+++ Supplied data +++

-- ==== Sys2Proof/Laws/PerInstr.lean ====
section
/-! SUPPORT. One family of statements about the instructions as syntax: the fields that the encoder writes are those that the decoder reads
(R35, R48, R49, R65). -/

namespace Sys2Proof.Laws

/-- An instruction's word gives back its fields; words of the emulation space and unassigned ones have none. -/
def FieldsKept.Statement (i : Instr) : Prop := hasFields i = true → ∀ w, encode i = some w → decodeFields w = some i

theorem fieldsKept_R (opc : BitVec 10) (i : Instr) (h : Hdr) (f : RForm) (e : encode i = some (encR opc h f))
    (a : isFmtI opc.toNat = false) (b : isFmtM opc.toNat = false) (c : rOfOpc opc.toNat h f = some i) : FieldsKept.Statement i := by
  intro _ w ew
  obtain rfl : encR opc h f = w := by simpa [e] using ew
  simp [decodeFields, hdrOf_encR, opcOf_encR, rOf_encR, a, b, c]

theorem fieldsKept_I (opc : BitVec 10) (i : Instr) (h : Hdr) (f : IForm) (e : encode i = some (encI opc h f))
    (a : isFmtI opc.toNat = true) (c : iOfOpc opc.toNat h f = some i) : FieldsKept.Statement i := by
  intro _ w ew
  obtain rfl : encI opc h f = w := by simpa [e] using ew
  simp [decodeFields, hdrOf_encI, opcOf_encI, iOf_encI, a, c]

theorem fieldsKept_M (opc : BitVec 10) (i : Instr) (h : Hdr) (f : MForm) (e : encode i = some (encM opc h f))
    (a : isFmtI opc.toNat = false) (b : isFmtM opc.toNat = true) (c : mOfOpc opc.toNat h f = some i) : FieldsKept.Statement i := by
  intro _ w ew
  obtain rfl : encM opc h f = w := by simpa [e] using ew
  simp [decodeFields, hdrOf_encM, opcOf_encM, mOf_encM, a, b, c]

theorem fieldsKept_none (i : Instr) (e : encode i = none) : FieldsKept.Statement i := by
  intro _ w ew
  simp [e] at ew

+++

**Exercise instructions**. Output the entire set of records exactly as shown.

**Solution for this exercise**.
-- ==== Sys2Proof/Laws/PerInstr.lean ====
section
/-! SUPPORT. One family of statements about the instructions as syntax: the fields that the encoder writes are those that the decoder reads
(R35, R48, R49, R65). -/

namespace Sys2Proof.Laws

/-- An instruction's word gives back its fields; words of the emulation space and unassigned ones have none. -/
def FieldsKept.Statement (i : Instr) : Prop := hasFields i = true → ∀ w, encode i = some w → decodeFields w = some i

theorem fieldsKept_R (opc : BitVec 10) (i : Instr) (h : Hdr) (f : RForm) (e : encode i = some (encR opc h f))
    (a : isFmtI opc.toNat = false) (b : isFmtM opc.toNat = false) (c : rOfOpc opc.toNat h f = some i) : FieldsKept.Statement i := by
  intro _ w ew
  obtain rfl : encR opc h f = w := by simpa [e] using ew
  simp [decodeFields, hdrOf_encR, opcOf_encR, rOf_encR, a, b, c]

theorem fieldsKept_I (opc : BitVec 10) (i : Instr) (h : Hdr) (f : IForm) (e : encode i = some (encI opc h f))
    (a : isFmtI opc.toNat = true) (c : iOfOpc opc.toNat h f = some i) : FieldsKept.Statement i := by
  intro _ w ew
  obtain rfl : encI opc h f = w := by simpa [e] using ew
  simp [decodeFields, hdrOf_encI, opcOf_encI, iOf_encI, a, c]

theorem fieldsKept_M (opc : BitVec 10) (i : Instr) (h : Hdr) (f : MForm) (e : encode i = some (encM opc h f))
    (a : isFmtI opc.toNat = false) (b : isFmtM opc.toNat = true) (c : mOfOpc opc.toNat h f = some i) : FieldsKept.Statement i := by
  intro _ w ew
  obtain rfl : encM opc h f = w := by simpa [e] using ew
  simp [decodeFields, hdrOf_encM, opcOf_encM, mOf_encM, a, b, c]

theorem fieldsKept_none (i : Instr) (e : encode i = none) : FieldsKept.Statement i := by
  intro _ w ew
  simp [e] at ew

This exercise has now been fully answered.